Cutting resistance of metal-ceramic interpenetrating composites

Metal-ceramic interpenetrating composites (IPCs) can be successfully manufactured by the pressureless infiltration of ceramic foams with molten metals. The resulting IPCs, in which both phases are three dimensionally continuous, have many potential applications, including wear and ballistic resistance amongst other uses. As these materials are extremely difficult to cut or machine, one potential application is for cut-resistant security materials. This project investigated their cutting resistance with a view to understanding the underpinning mechanisms.
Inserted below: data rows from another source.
-- ==== Sys2Proof/Machine/Tables.lean ====
section
/-! DEFINITION. The constant tables (10_state.md R20 class (a), R21 to R27): ROM, complete at the end of reset, never
written, so they are definitions and not fields of State. The values are the spec's defaults, which it marks "from
general knowledge" (92_eei_decisions.md D8); log 10. -/

namespace Sys2Proof.Config

/-- SBOX as the spec prints it: row `r`, column `c` is `SBOX[16*r + c]` (R21). -/
def sboxRows : List (List Byte) :=
  [[0xd6#8, 0x90#8, 0xe9#8, 0xfe#8, 0xcc#8, 0xe1#8, 0x3d#8, 0xb7#8, 0x16#8, 0xb6#8, 0x14#8, 0xc2#8, 0x28#8, 0xfb#8, 0x2c#8, 0x05#8],
   [0x2b#8, 0x67#8, 0x9a#8, 0x76#8, 0x2a#8, 0xbe#8, 0x04#8, 0xc3#8, 0xaa#8, 0x44#8, 0x13#8, 0x26#8, 0x49#8, 0x86#8, 0x06#8, 0x99#8],
   [0x9c#8, 0x42#8, 0x50#8, 0xf4#8, 0x91#8, 0xef#8, 0x98#8, 0x7a#8, 0x33#8, 0x54#8, 0x0b#8, 0x43#8, 0xed#8, 0xcf#8, 0xac#8, 0x62#8],
   [0xe4#8, 0xb3#8, 0x1c#8, 0xa9#8, 0xc9#8, 0x08#8, 0xe8#8, 0x95#8, 0x80#8, 0xdf#8, 0x94#8, 0xfa#8, 0x75#8, 0x8f#8, 0x3f#8, 0xa6#8],
   [0x47#8, 0x07#8, 0xa7#8, 0xfc#8, 0xf3#8, 0x73#8, 0x17#8, 0xba#8, 0x83#8, 0x59#8, 0x3c#8, 0x19#8, 0xe6#8, 0x85#8, 0x4f#8, 0xa8#8],
   [0x68#8, 0x6b#8, 0x81#8, 0xb2#8, 0x71#8, 0x64#8, 0xda#8, 0x8b#8, 0xf8#8, 0xeb#8, 0x0f#8, 0x4b#8, 0x70#8, 0x56#8, 0x9d#8, 0x35#8],
   [0x1e#8, 0x24#8, 0x0e#8, 0x5e#8, 0x63#8, 0x58#8, 0xd1#8, 0xa2#8, 0x25#8, 0x22#8, 0x7c#8, 0x3b#8, 0x01#8, 0x21#8, 0x78#8, 0x87#8],
   [0xd4#8, 0x00#8, 0x46#8, 0x57#8, 0x9f#8, 0xd3#8, 0x27#8, 0x52#8, 0x4c#8, 0x36#8, 0x02#8, 0xe7#8, 0xa0#8, 0xc4#8, 0xc8#8, 0x9e#8],
   [0xea#8, 0xbf#8, 0x8a#8, 0xd2#8, 0x40#8, 0xc7#8, 0x38#8, 0xb5#8, 0xa3#8, 0xf7#8, 0xf2#8, 0xce#8, 0xf9#8, 0x61#8, 0x15#8, 0xa1#8],
   [0xe0#8, 0xae#8, 0x5d#8, 0xa4#8, 0x9b#8, 0x34#8, 0x1a#8, 0x55#8, 0xad#8, 0x93#8, 0x32#8, 0x30#8, 0xf5#8, 0x8c#8, 0xb1#8, 0xe3#8],
   [0x1d#8, 0xf6#8, 0xe2#8, 0x2e#8, 0x82#8, 0x66#8, 0xca#8, 0x60#8, 0xc0#8, 0x29#8, 0x23#8, 0xab#8, 0x0d#8, 0x53#8, 0x4e#8, 0x6f#8],
   [0xd5#8, 0xdb#8, 0x37#8, 0x45#8, 0xde#8, 0xfd#8, 0x8e#8, 0x2f#8, 0x03#8, 0xff#8, 0x6a#8, 0x72#8, 0x6d#8, 0x6c#8, 0x5b#8, 0x51#8],
   [0x8d#8, 0x1b#8, 0xaf#8, 0x92#8, 0xbb#8, 0xdd#8, 0xbc#8, 0x7f#8, 0x11#8, 0xd9#8, 0x5c#8, 0x41#8, 0x1f#8, 0x10#8, 0x5a#8, 0xd8#8],
   [0x0a#8, 0xc1#8, 0x31#8, 0x88#8, 0xa5#8, 0xcd#8, 0x7b#8, 0xbd#8, 0x2d#8, 0x74#8, 0xd0#8, 0x12#8, 0xb8#8, 0xe5#8, 0xb4#8, 0xb0#8],
   [0x89#8, 0x69#8, 0x97#8, 0x4a#8, 0x0c#8, 0x96#8, 0x77#8, 0x7e#8, 0x65#8, 0xb9#8, 0xf1#8, 0x09#8, 0xc5#8, 0x6e#8, 0xc6#8, 0x84#8],
   [0x18#8, 0xf0#8, 0x7d#8, 0xec#8, 0x3a#8, 0xdc#8, 0x4d#8, 0x20#8, 0x79#8, 0xee#8, 0x5f#8, 0x3e#8, 0xd7#8, 0xcb#8, 0x39#8, 0x48#8]]

/-- The table entry `SBOX[b]` (R21; total, 40_substitution.md R90). -/
def SBOX (b : Byte) : Byte := (sboxRows.getD (b.toNat / 16) []).getD (b.toNat % 16) 0

/-- The byte-position tables `Tk[b] = zext_32(SBOX[b]) << 8k`, `k = 0 .. 3` (R22); no linear transform is folded in. -/
def T (k : Nat) (b : Byte) : Word := (SBOX b).setWidth 32 <<< (8 * k)

/-- `FK[0..3]`, the system parameters (R23). -/
def FK (i : Nat) : Word := [0xa3b1bac6#32, 0x56aa3350#32, 0x677d9197#32, 0xb27022dc#32].getD i 0

/-- CK as the spec prints it: row `r` holds `CK[4r .. 4r+3]` (R24). -/
def ckRows : List (List Word) :=
  [[0x00070e15#32, 0x1c232a31#32, 0x383f464d#32, 0x545b6269#32],
   [0x70777e85#32, 0x8c939aa1#32, 0xa8afb6bd#32, 0xc4cbd2d9#32],
   [0xe0e7eef5#32, 0xfc030a11#32, 0x181f262d#32, 0x343b4249#32],
   [0x50575e65#32, 0x6c737a81#32, 0x888f969d#32, 0xa4abb2b9#32],
   [0xc0c7ced5#32, 0xdce3eaf1#32, 0xf8ff060d#32, 0x141b2229#32],
   [0x30373e45#32, 0x4c535a61#32, 0x686f767d#32, 0x848b9299#32],
   [0xa0a7aeb5#32, 0xbcc3cad1#32, 0xd8dfe6ed#32, 0xf4fb0209#32],
   [0x10171e25#32, 0x2c333a41#32, 0x484f565d#32, 0x646b7279#32]]

/-- `CK[0..31]`, the key schedule's round constants (R24). -/
def CK (i : Nat) : Word := (ckRows.getD (i / 4) []).getD (i % 4) 0

/-- `IV[0..7]`, the hash initial value (R25). -/
def IV : Vector Word 8 :=
  #v[0x7380166f#32, 0x4914b2b9#32, 0x172442d7#32, 0xda8a0600#32,
     0xa96f30bc#32, 0x163138aa#32, 0xe38dee4d#32, 0xb0fb0e4e#32]

/-- The two hash round constants (R26). -/
def TJ_LO : Word := 0x79cc4519#32

/-- See `TJ_LO` (R26). -/
def TJ_HI : Word := 0x7a879d8a#32

end Sys2Proof.Config
end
The composites were produced by infiltrating Al-10 wt% Mg alloy into gel-cast spinel and mullite foams of different densities at atmospheric pressure. Samples were subject to cutting using a diamond slitting wheel to determine cutting rates under different conditions and the cut products, cutting tools and debris were characterised, primarily using a range of electron microscopy-based techniques. As expected, the cutting resistance was found to be largely dependent on the hardness of the IPCs, however evidence was also found of the role that is played by the continuous metallic phase. Plastic deformation can consume energy and bridge cracks; strain hardening under the twin actions of compression and shearing can enhance the hardness and strength of the metal at the cut tips and adhesive wear is believed to be the main origin of rapid tool failure. In addition, metal-ceramic IPCs produced via pressureless infiltration show very good interfacial bonding between the phases.